On Killing by LtCol Dave Grossman, 2009, Excerpts
The impact of true physical
exhaustion is impossible to communicate to those who have not experienced it.
We were beginning week eight of the eight-week U.S. Army Ranger School, and my
peers and I had endured physical deprivation for seven weeks. I had not eaten
or slept for five days. We were handpicked officers and sergeants in the finest
possible condition upon the beginning of the course, by this time most of us
had lost well over twenty pounds of body tissue. Sunken cheeked and hollow
eyed, we were in a state of total starvation-enhanced exhaustion that caused
many of us to have repeated hallucinations, incredibly vivid dreams that we
would experience while wide-awake, usually about food. The mind teetered on the
brink of madness.
The point of such remarkable
exercises in self-flagellations is to introduce the combat leader to an intense
degree of stress and thereby inoculate him against psychological trauma. While
soldiers may become exhausted and enter into a dazed condition in which all
sharpness is lost, they can still function like cells in a military organism,
doing what is expected of them because it has become automatic.
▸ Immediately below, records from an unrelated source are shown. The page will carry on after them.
/-- Close the segment (R326 to R330): write the header and set VALID; re-arm, or drain after ARM = 0, or become FULL. -/
def State.closeSeg (s : State) (tm : Bool) : State :=
  match s.cap.seg with
  | none => s
  | some g =>
    let items := g.pre ++ g.post
    let done : SegDone := ⟨g.idx, match items with | [] => 0 | i :: _ => i.ofs,
      (items.map fun i => i.words.length).sum, items, g.poison⟩
    let s := s.storeWords (s.slotWord g.slot) (s.segHeader g s.cap.missed tm)
    let s := s.modCap fun c => { c with
      seg := none, slots := c.slots ++ [(g.slot, done)], idx := (c.idx + 1) % 2 ^ 20, closeAt := s.now, missed := 0,
      st := if s.allClosed 1 then .full else if s.flag F.CAP_CTL_ARM then .rearm else .idle, lockFull := false,
      drained := !s.flag F.CAP_CTL_ARM }
    (((s.wr F.CAP_LAST_SLOT g.slot).wr F.CAP_LASTIDX_IDX g.idx).inc F.CAP_SEGS_COUNT).oldest

/-- The most recent whole records whose total length does not exceed a bound, oldest first (R326). -/
def lastWithin (bound : Nat) (items : List CapItem) : List CapItem :=
  (items.reverse.foldl (fun (acc : List CapItem × Nat × Bool) i =>
    if acc.2.2 && Nat.ble (acc.2.1 + i.words.length) bound then (i :: acc.1, acc.2.1 + i.words.length, true)
    else (acc.1, acc.2.1, false)) ([], 0, true)).1

/-- The trigger makes an armed segment POST (R317, R326). -/
def State.triggerSeg (s : State) (g : Seg) (c : Cond) : State :=
  let kept := lastWithin s.prew g.pre
  let g := { g with pre := kept, triggered := true, ttrig := c.time, tfine := c.fine, coarse := c.coarse, tsrc := c.src,
                    srcMask := 2 ^ c.src, preshort := kept.length == g.pre.length }
  s.modCap fun k => { k with st := .post, seg := some g }

/-- Another condition of the trigger's sample joins it (R317). -/
def joinTrigger (g : Seg) (c : Cond) : Seg :=
  let g := if bitOf g.srcMask c.src then g else { g with srcMask := g.srcMask + 2 ^ c.src }
  let key := fun (tm fine src : Nat) => (tm * 256 + fine) * 16 + src
  if Nat.blt (key c.time c.fine c.src) (key g.ttrig g.tfine g.tsrc) then
    { g with ttrig := c.time, tfine := c.fine, coarse := c.coarse, tsrc := c.src }
  else g

/-- A missed condition (R328). -/
def State.missTrigger (s : State) : State :=
  (s.modCap fun k => { k with missed := k.missed + 1 }).inc F.CAP_MISSED_COUNT

/-- A condition reaches the CAP (R317, R328). -/
def State.takeCond (s : State) (c : Cond) : State :=
  match s.cap.st, s.cap.seg with
  | .pre, some g =>
    if Nat.blt s.cap.closeAt c.time && Nat.blt c.time s.cap.armAt then s.missTrigger
    else s.triggerSeg g c
  | .post, some g =>
    if c.time / 8 == g.ttrig / 8 then s.modCap fun k => { k with seg := some (joinTrigger g c) }
    else s.modCap fun k => { k with seg := some { g with addtrig := g.addtrig + 1 } }
  | .rearm, _ => if Nat.blt s.cap.closeAt c.time then s.missTrigger else s
  | .full, _ => s.missTrigger
  | _, _ => s

/-- TRIGGER (R317): the next condition on its way reaches the CAP. -/
def execTrigger (t : Nat) (s : State) : Host.Outcome State Fault Refusal :=
  let s := s.begin t
  match s.cap.conds with
  | [] => .next s
  | c :: cs => .next ((s.modCap fun k => { k with conds := cs }).takeCond c)

/-! ### Records -/

/-- The words that a record is stored as (R323): the prefix and the record. -/
def recWords (r : CapRec) (val : Option Nat) (lostB : Bool) : List Word :=
  [mkWord [(17, r.typ), (5, 3 + r.body.length), (4, b2n val.isSome), (3, b2n lostB)], BitVec.ofNat 20 r.time,
   BitVec.ofNat 20 (val.getD 0xFFFFF)] ++ r.body

/-- A TIME record (R323, R324). -/
def timeWords (time : Nat) : List Word := mkWord [(17, 0), (5, 4)] :: wordsOf time 3

/-- The value that MSEL names (R332). -/
def State.measure (s : State) (r : CapRec) : Option Nat :=
  let m := s.rd F.CAP_A_MODE_MSEL
  if m == 0 then none else (assoc r.vals m).map (min · 0xFFFFF)

/-- Append items to the part of the segment being written, in the ring of the record area (R326). -/
def State.putItems (s : State) (g : Seg) (items : List (List Word × Nat × Nat)) : State × Seg :=
  items.foldl (fun (acc : State × Seg) x =>
    let (s, g) := acc
    let (ws, time, port) := x
    let it : CapItem := ⟨g.wptr % max 1 s.segw, ws, time, port⟩
    let s := s.ringWords g.slot g.wptr ws
    let g := { g with wptr := (g.wptr + ws.length) % max 1 s.segw, lastSt := some time }
    (s, if g.triggered then { g with post := g.post ++ [it] }
        else { g with pre := lastWithin s.segw (g.pre ++ [it]) })) (s, g)

/-- Admit a record against the word bucket and write it, or lose it whole (R325, R326); a record that does not fit the
post-trigger part closes the segment before it. -/
def State.storeRec (s : State) (g : Seg) (r : CapRec) (val : Option Nat) : State :=
  let step := match g.lastRef with | none => 0 | some p => r.time - p
  let bucket := min 16384000 (g.bucket + 512 * step)
  let far := match g.lastSt with | none => false | some p => decide (2 ^ 19 ≤ ((r.time : Int) - p).natAbs)
  let len := 3 + r.body.length + (if far then 4 else 0)
  let g := { g with lastRef := some r.time, bucket := bucket }
  if Nat.blt bucket (1000 * len) || !s.memAvail 0 then
    (s.modCap fun c => { c with seg := some { g with lost := g.lost + 1, lostB := true } }).inc F.CAP_LOST_COUNT
  else
    let used := (g.post.map fun i => i.words.length).sum
    if g.triggered && Nat.blt s.postw (used + len) then
      (s.modCap fun c => { c with seg := some g }).closeSeg false
    else
      let items := (if far then [(timeWords r.time, r.time, r.port)] else []) ++ [(recWords r val g.lostB, r.time, r.port)]
      let (s, g) := s.putItems { g with bucket := bucket - 1000 * len, lostB := false } items
      let g := match g.triggered, val with
        | true, some v => { g with mcnt := g.mcnt + 1, mmin := min g.mmin v, mmax := max g.mmax v, msum := g.msum + v }
        | _, _ => g
      s.modCap fun c => { c with seg := some g }

/-- A value enters the averaging interval (R333). -/
def Avg.add (a : Avg) (val : Option Nat) : Avg :=
  match val with
  | none => { a with noval := a.noval + 1 }
  | some v => { a with cnt := a.cnt + 1, min := Nat.min a.min v, max := Nat.max a.max v, sum := a.sum + v }

/-- CAPTURE_RECORD (R318, R322 to R326, R332, R333): the CAP takes the next record offered to it. -/
def execCaptureRecord (t : Nat) (s : State) : Host.Outcome State Fault Refusal :=
  let s := s.begin t
  match s.cap.recs with
  | [] => .next s
  | r :: rs =>
    let s := s.modCap fun c => { c with recs := rs }
    let s := if s.rangeMet r then s.condition ⟨13, r.time, 0, false⟩ else s
    if !s.capTakes r then .next s
    else
      let val := s.measure r
      if s.flag F.CAP_A_MODE_AVG then .next (s.modCap fun c => { c with avg := c.avg.map (Avg.add · val) })
      else match s.cap.seg with
        | none => .next s
        | some g => .next (s.storeRec g r val)

/-- POSTT_EXPIRY (R326): the segment closes at TTRIG + POSTT µs with cause TIME. -/
def execPosttExpiry (t : Nat) (s : State) : Host.Outcome State Fault Refusal :=
  let s := s.begin t
  let p := s.rd F.CAP_A_POSTT_POSTT
  match s.cap.st, s.cap.seg with
  | .post, some g => if p != 0 && Nat.ble (g.ttrig + 1000 * p) s.now then .next (s.closeSeg true) else .next s
  | _, _ => .next s

/-- REARM (R328, R329): the next segment is armed in the next slot, or the CAP becomes FULL. -/
def execRearm (t : Nat) (s : State) : Host.Outcome State Fault Refusal :=
  let s := s.begin t
  if s.cap.st == .rearm then .next s.armSeg else .next s

/-- The words of an AVG record behind P2 (R333). -/
def Avg.body (a : Avg) : List Word :=
  [BitVec.ofNat 20 (satN 20 a.cnt), BitVec.ofNat 20 a.min, BitVec.ofNat 20 a.max, BitVec.ofNat 20 (satN 20 a.noval), 0]

/-- AVG_INTERVAL_END (R333): one AVG record is written, and the next interval begins. -/
def execAvgIntervalEnd (t : Nat) (s : State) : Host.Outcome State Fault Refusal :=
  let s := s.begin t
  let len := 1000 * s.rd F.CAP_A_AVGI_AVGI
  match s.cap.avg with
  | none => .next s
  | some a =>
    if len == 0 || Nat.blt s.now (a.start + len) then .next s
    else
      let r : CapRec := { (default : CapRec) with typ := 5, time := a.start, body := a.body }
      let val := if a.cnt == 0 then none else some (min 0xFFFFF (rdiv a.sum a.cnt))
      let s := s.modCap fun c => { c with avg := some ⟨a.start + len, 0, 0xFFFFF, 0, 0, 0⟩ }
      match s.cap.seg with
      | none => .next s
      | some g => .next (s.storeRec g r val)

/-! ### Poison and windows (R334, R340) -/

/-- A burst of the region that holds a segment turned uncorrectable (R334): POISON in the header of a valid one, and in that of
the open one at its close. -/
def State.capPoison (s : State) (burst : Nat) : State :=
  let base := s.regBase s.capReg
  let k := (burst - base) / max 1 s.segBursts
  if Nat.blt burst base then s
  else match assoc s.cap.slots k with
    | none => match s.cap.seg with
      | none => s
      | some g => if g.slot == k then (s.modCap fun c => { c with seg := some { g with poison := true } }).inc F.CAP_POISON_COUNT else s
    | some d =>
      if d.poison then s.inc F.CAP_POISON_COUNT
      else
        let i := s.slotWord k + 1
        let w := SMap.get (fun _ => (0 : Word)) s.cap.store i
        let s := s.modCap fun c => { c with
          slots := assocPut c.slots k { d with poison := true },
          store := SMap.put (fun _ => 0) c.store i (putBits w 17 17 1) }
        s.inc F.CAP_POISON_COUNT

/-- The bursts of the stored point record of which word `i` of subchannel A is header word 4 (R212, R396). -/
def State.word4Of (s : State) (i : Nat) : Option (List Nat) :=
  let sw := max 1 s.segw
  let segs := (s.cap.slots.map fun e => (e.1, e.2.items)) ++ (s.cap.seg.toList.map fun g => (g.slot, g.pre ++ g.post))
  segs.findSome? fun e => e.2.findSome? fun it =>
    let at' := fun (j : Nat) => s.slotWord e.1 + 24 + (it.ofs + j) % sw
    if bitsOf (it.words.headD 0).toNat 19 17 == 4 && at' 7 == i then
      some ((List.range it.words.length).map fun j => at' j / 25) else none

/-- CAP_STATUS (R338). -/
def State.viewCap (s : State) (a : Nat) : Option Word :=
  if a == 0x7000 then
    let st := match s.cap.st with | .idle => 0 | .pre => 1 | .post => 2 | .rearm => 3 | .full => 4
    some (mkWord [(17, st), (16, b2n s.cap.drained), (14, s.capReg)])
  else none

/-- The longest record of a setup (R321, R323). -/
def lmax (kind : Nat) (avg : Bool) : Nat :=
  if avg then 8 else if kind == 0 then 16 else if kind == 1 then 2067 else 35

/-- The status of a commit of the staged setup (R321). -/
def State.judgeSetup (s : State) : Status :=
  let kind := s.rd F.CAP_S_MODE_KIND
  let msel := s.rd F.CAP_S_MODE_MSEL
  let avg := s.flag F.CAP_S_MODE_AVG
  let nseg := s.rd F.CAP_S_NSEG_NSEG
  let reg := s.rd F.CAP_S_MODE_REG
  let segw := s.rdWide 0x7005 2
  let prew := s.rdWide 0x7008 2
  let postw := s.rdWide 0x700A 2
  let mselOk := msel == 0 || (kind == 0 && Nat.ble msel 3) || (kind == 2 && Nat.ble 4 msel && Nat.ble msel 6) ||
    (kind == 1 && (msel == 7 || msel == 8))
  if s.flag F.CAP_CTL_ARM then .refused
  else if !s.cap.drained then .draining
  else if kind == 3 || !mselOk || (avg && (msel == 0 || s.rd F.CAP_S_AVGI_AVGI == 0)) || nseg == 0 ||
      Nat.ble (s.rd F.CAP_S_RHI_R) (s.rd F.CAP_S_RLO_R) then .refused
  else if s.regSize reg == 0 then .nofit
  else if Nat.blt segw (prew + postw) then .nofit
  else if Nat.blt postw (lmax kind avg + 4) then .nofit
  else if Nat.blt (s.regSize reg) (nseg * cdiv (24 + segw) 25) then .nofit
  else if s.flag (F.CAP_REG_W4_RING reg) && Nat.blt nseg 3 then .nofit
  else .ok

/-- The staged setup: the words 7003h to 701Ch (R339). -/
def State.stagedSetup (s : State) : List Word := (List.range 26).map fun i => s.word (0x7003 + i)

/-- Commit a setup (R321, R329, R339): every segment of the region is invalidated, and IDX counts from 0. -/
def State.commitSetup (s : State) (ws : List Word) : State :=
  let s := s.invalidateSegs
  let s := ws.zipIdx.foldl
    (fun s e => if (RegMap.fieldsAt (0x7043 + e.2)).isSome then s.setWord (0x7043 + e.2) e.1 else s) s
  s.modCap fun c => { c with idx := 0, missed := 0, avg := none, lastSlot := none }

/-- Arm the capture (R325, R328, R337). -/
def State.armCap (s : State) : State :=
  ((s.put F.CAP_CTL_ARM true).modCap fun c => { c with closeAt := s.now }).armSeg

/-- A lock was released: a CAP that was FULL for want of an unlocked slot re-arms (R336). -/
def State.unlockCap (s : State) : State :=
  if s.cap.st == .full && s.cap.lockFull && s.nextSlot.isSome then s.modCap fun c => { c with st := .rearm } else s

end Machine

end Sys2Proof
end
Exhaustion, memory defects, apathy,
hopelessness, and all the rest of these are precise descriptions of clinical
depression. “Fortitude” rather than “courage” is the proper word to describe
what is occurring. The opposite of courage is cowardice, but the opposite of
fortitude is exhaustion. When the soldier’s well is dry, his very soul is dry.
Depletion of fortitude can be seen in entire units as well as individuals. The
fortitude of a unit is no more than the aggregate of the fortitude of its
members. And when the individuals are drained to a husk, the whole is nothing
more than an aggregate of exhausted men. A great military leader has an ability
to draw from the tremendous depths of fortitude within his own well, and in
doing so he is fortifying his own men by permitting them to draw from his well.